Rodrigo Ramírez

Personal information
- Full name: Rodrigo Andres Ramírez Miranda
- Date of birth: 15 February 1982 (age 44)
- Place of birth: Rancagua, Chile
- Height: 1.77 m (5 ft 10 in)
- Position: Winger

Youth career
- O'Higgins

Senior career*
- Years: Team / Apps / (Gls)
- 2001–2010: O'Higgins / 92 / (9)
- 2005: → D. Concepción (loan) / 26 / (0)
- 2009: → Everton (loan) / 28 / (2)
- 2010: Everton / 8 / (1)
- 2011–2012: Palestino / 17 / (0)
- 2012: → Everton (loan) / 10 / (1)
- 2013–2014: Cobresal / 14 / (1)
- Total:  / 195 / (14)

= Rodrigo Ramírez =

Chilean footballer (born 1982)

Rodrigo Andrés Ramírez Miranda (born 15 February 1982) is a former Chilean footballer who played as a winger.

Known as Garrincha, Ramírez played for several Chilean clubs, including Everton, Cobresal and, most notably, O’Higgins, where he enjoyed the peak of his professional career. His performances in Rancagua consolidated his standing in domestic football.

==Club career==
He developed his professional football career in various Chilean clubs, including Everton of Viña del Mar, Cobresal and O’Higgins of Rancagua. It was with the latter that he experienced the most prominent period of his sporting career.

During the 2008 season, the arrival of Jorge Sampaoli at O’Higgins marked a turning point in the team's performance and projection. The Argentine coach —later recognized as one of the most successful in the history of Chilean football— implemented a high-intensity, constant-pressure playing style that rapidly transformed the functioning of the Rancagua-based squad.

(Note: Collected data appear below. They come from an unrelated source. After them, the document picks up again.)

-- ==== Sys2Proof/Certificates/Slice0/Obligations.lean ====
section
/-! DEFINITION. The statements for the provers, and the tables of the spec that they read. -/
namespace Sys2Proof.Claims
open Sys2Proof.Machine Sys2Proof.Safety

/-- The register-register operations: opcode (06 Table 06-9), latency (07 Table 07-1) and result (07 R128). -/
def rrTable : List ((SReg → SReg → SReg → Instr) × BitVec 8 × Nat × (Word → Word → Word)) :=
  [(Instr.add, 0x01, 1, fun a b => a + b), (Instr.sub, 0x02, 1, fun a b => a - b), (Instr.and, 0x03, 1, fun a b => a &&& b), (Instr.or, 0x04, 1, fun a b => a ||| b),
   (Instr.xor, 0x05, 1, fun a b => a ^^^ b), (Instr.shl, 0x06, 1, fun a b => a <<< (b.toNat % 64)), (Instr.shr, 0x07, 1, fun a b => a >>> (b.toNat % 64)),
   (Instr.sra, 0x08, 1, fun a b => BitVec.ofInt 64 (a.toInt / 2 ^ (b.toNat % 64))),
   (Instr.mul, 0x09, 3, fun a b => a * b),
   (Instr.mulh, 0x0A, 3, fun a b => (a.signExtend 128 * b.signExtend 128).extractLsb' 64 64),
   (Instr.mulhu, 0x0B, 3, fun a b => (a.setWidth 128 * b.setWidth 128).extractLsb' 64 64),
   (Instr.div, 0x0C, 18, fun a b => if b = 0 then BitVec.allOnes 64 else a.sdiv b), (Instr.divu, 0x0D, 18, fun a b => if b = 0 then BitVec.allOnes 64 else a / b),
   (Instr.rem, 0x0E, 18, fun a b => a.srem b), (Instr.remu, 0x0F, 18, fun a b => a % b),
   (Instr.min, 0x10, 1, fun a b => if a.slt b then a else b), (Instr.max, 0x11, 1, fun a b => if a.slt b then b else a),
   (Instr.minu, 0x12, 1, fun a b => if a.ult b then a else b), (Instr.maxu, 0x13, 1, fun a b => if a.ult b then b else a)]
/-- The immediate forms: latency and result from the source and the sign-extended imm12 (07 R131). -/
def immTable : List ((SReg → SReg → BitVec 12 → Instr) × Nat × (Word → Word → Word)) :=
  [(Instr.addi, 1, fun a b => a + b), (Instr.andi, 1, fun a b => a &&& b), (Instr.ori, 1, fun a b => a ||| b), (Instr.xori, 1, fun a b => a ^^^ b),
   (Instr.shli, 1, fun a b => a <<< (b.toNat % 64)), (Instr.shri, 1, fun a b => a >>> (b.toNat % 64)),
   (Instr.srai, 1, fun a b => BitVec.ofInt 64 (a.toInt / 2 ^ (b.toNat % 64))), (Instr.muli, 3, fun a b => a * b)]
/-- The compares, with their opcodes (07 R133, 06 Table 06-9). -/
def cmpTable : List ((PReg → SReg → SReg → Instr) × BitVec 8 × (Word → Word → Bool)) :=
  [(Instr.cmpeq, 0x30, fun a b => a == b), (Instr.cmpne, 0x31, fun a b => !(a == b)), (Instr.cmplt, 0x32, fun a b => a.slt b), (Instr.cmpltu, 0x33, fun a b => a.ult b),
   (Instr.cmple, 0x34, fun a b => a.sle b), (Instr.cmpleu, 0x35, fun a b => a.ule b)]
def cmpImmTable : List ((PReg → SReg → BitVec 12 → Instr) × BitVec 8 × (Word → Word → Bool)) :=
  [(Instr.cmpeqi, 0x36, fun a b => a == b), (Instr.cmplti, 0x37, fun a b => a.slt b)]
/-- The predicate operations: opcode, whether the form has one source, and result (07 R134, 06 Table 06-9). -/
def predTable : List ((PReg → PReg → PReg → Instr) × BitVec 8 × Bool × (Bool → Bool → Bool)) :=
  [(Instr.pand, 0x38, false, fun a b => a && b), (Instr.por, 0x39, false, fun a b => a || b), (Instr.pxor, 0x3A, false, fun a b => a ^^ b), (fun d a _ => .pnot d a, 0x3B, true, fun a _ => !a),
   (fun d a _ => .pmov d a, 0x3C, true, fun a _ => a)]
/-- The scalar FP32 operations of two sources and of one (07 R136). -/
def fpTable : List ((SReg → SReg → SReg → Instr) × Nat × (FV → FV → FV)) :=
  [(Instr.fadd, 4, fun x y => fp32.round .rne (x.add y)), (Instr.fsub, 4, fun x y => fp32.round .rne (x.add y.negate)),
   (Instr.fmul, 4, fun x y => fp32.round .rne (x.mul y)), (Instr.fdiv, 14, fp32.div .rne), (Instr.fmin, 4, FV.fmin), (Instr.fmax, 4, FV.fmax)]
def fpUnTable : List ((SReg → SReg → Instr) × (FV → FV)) := [(Instr.fexp2, fp32.exp2 .rne), (Instr.flog2, fp32.log2 .rne)]
def fpCmpTable : List ((PReg → SReg → SReg → Instr) × (FV → FV → Bool)) := [(Instr.fcmplt, FV.lt), (Instr.fcmpeq, FV.eqv)]
/-- A boolean as the bit a predicate holds. -/
def bit (b : Bool) : Word := if b then 1 else 0
/-- The operand registers of a slot in the mode of the context (07 R127). -/
def reg (s : State) (r : SReg) : RegRef := sref (me s).handler r
/-- The displacement of a branch in bytes (07 R137). -/
def jump20 (d : BitVec 20) : Word := d.signExtend 64 * 4
def jump12 (d : BitVec 12) : Word := d.signExtend 64 * 4
/-- A taken branch may go to `a` (06 R102): its check in the launch of the context, with the repeat mask or without. -/
def LegalTarget (s : State) (a : Word) (rep : Bool) : Prop := ∀ l, myLaunch s = some l → targetFault s.m l a rep = none
/-- The tokens of WAITK that are not done. -/
def waitsFor (s : State) (ks : List Tok) : Bool := ks.any fun k => (me s).token k.toNat != 0
/-- The selectors of Table 07-8 whose registers are read-only. -/
def readOnly : List (BitVec 18) := [0x10, 0x11, 0x22, 0x24, 0x30, 0x31, 0x32, 0x33, 0x34]
/-- The handler-only instructions (07 R142, R144 to R146). -/
def handlerOnlyInstrs (sd sa sb : SReg) (sel : BitVec 18) : List Instr :=
  [.sysw sd sel, .tret, .tretSkip, .ctxr sd sa, .ctxw sa sb, .eqreplay sd sa]
/-- No engine operation that a context queued in handler mode is left (17 R334). -/
def HandlerOpsDone (s : State) : Prop := ∀ o ∈ (s.m.core (coreOf s.issue.cx)).ops, o.cx = s.issue.cx → o.handlerOp = false
/-- The item a CTXW writes waits for no operation: it is no bank entry that a queued operation refers to (03 R49). -/
def BankIdle (s : State) (it : Option CtxItem) : Prop :=
  ∀ i, it = some (.bank i) → ∀ o ∈ (s.m.core (coreOf s.issue.cx)).ops, o.cx = s.issue.cx → o.bankRefs.contains (i / 16) = false
/-- The tile field of an X instruction names a tile of the context's share (02 R39). -/
def OwnTile (s : State) (t : TReg) : Prop := t.toNat % 8 < (me s).tilesPer
/-- The committed bobbins (02 R38). -/
def bobbinsOf (s : State) : BEnv := { bob := (me s).bobbins }
/-- The type word of a tile, its reserved bits and unused extents zero (02 R17). -/
def wordOf (s : State) (t : TReg) : TypeWord := TW.canon ((me s).tile t.toNat).word
/-- Entry `i` of the launch's type-constant table reads as `w`, and the bundle has not issued yet (04 R66, 08 R159). -/
def ConstIs (s : State) (i : Nat) (w : TypeWord) : Prop := (me s).issued = false ∧ typeRead s i = .ok w
/-- The words that TDECL, whose table entry is `w`, TDECLS and TCLEAR install, each in its tile (08 R159). -/
def installs (s : State) (t : TReg) (idx : BitVec 18) (w : TypeWord) (sa sb : SReg) : List (Instr × TypeWord × List RegRef) :=
  [(.tdecl t idx, w, []), (.tdecls t sa sb, (me s).s sb ++ (me s).s sa, [reg s sa, reg s sb]), (.tclear t, 0, [])]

Ramírez was part of that squad alongside players such as Jean Beausejour, José Pedro Fuenzalida, Nicolás Diez and Carlos Carmona, among others who would later achieve national and international projection. His presence within Sampaoli's tactical system helped consolidate a competitive identity that left a lasting mark on the institution and on O’Higgins supporters.

==Personal life==
Rodrigo is the father of the football forward from the Universidad de Chile, Vicente Ramírez.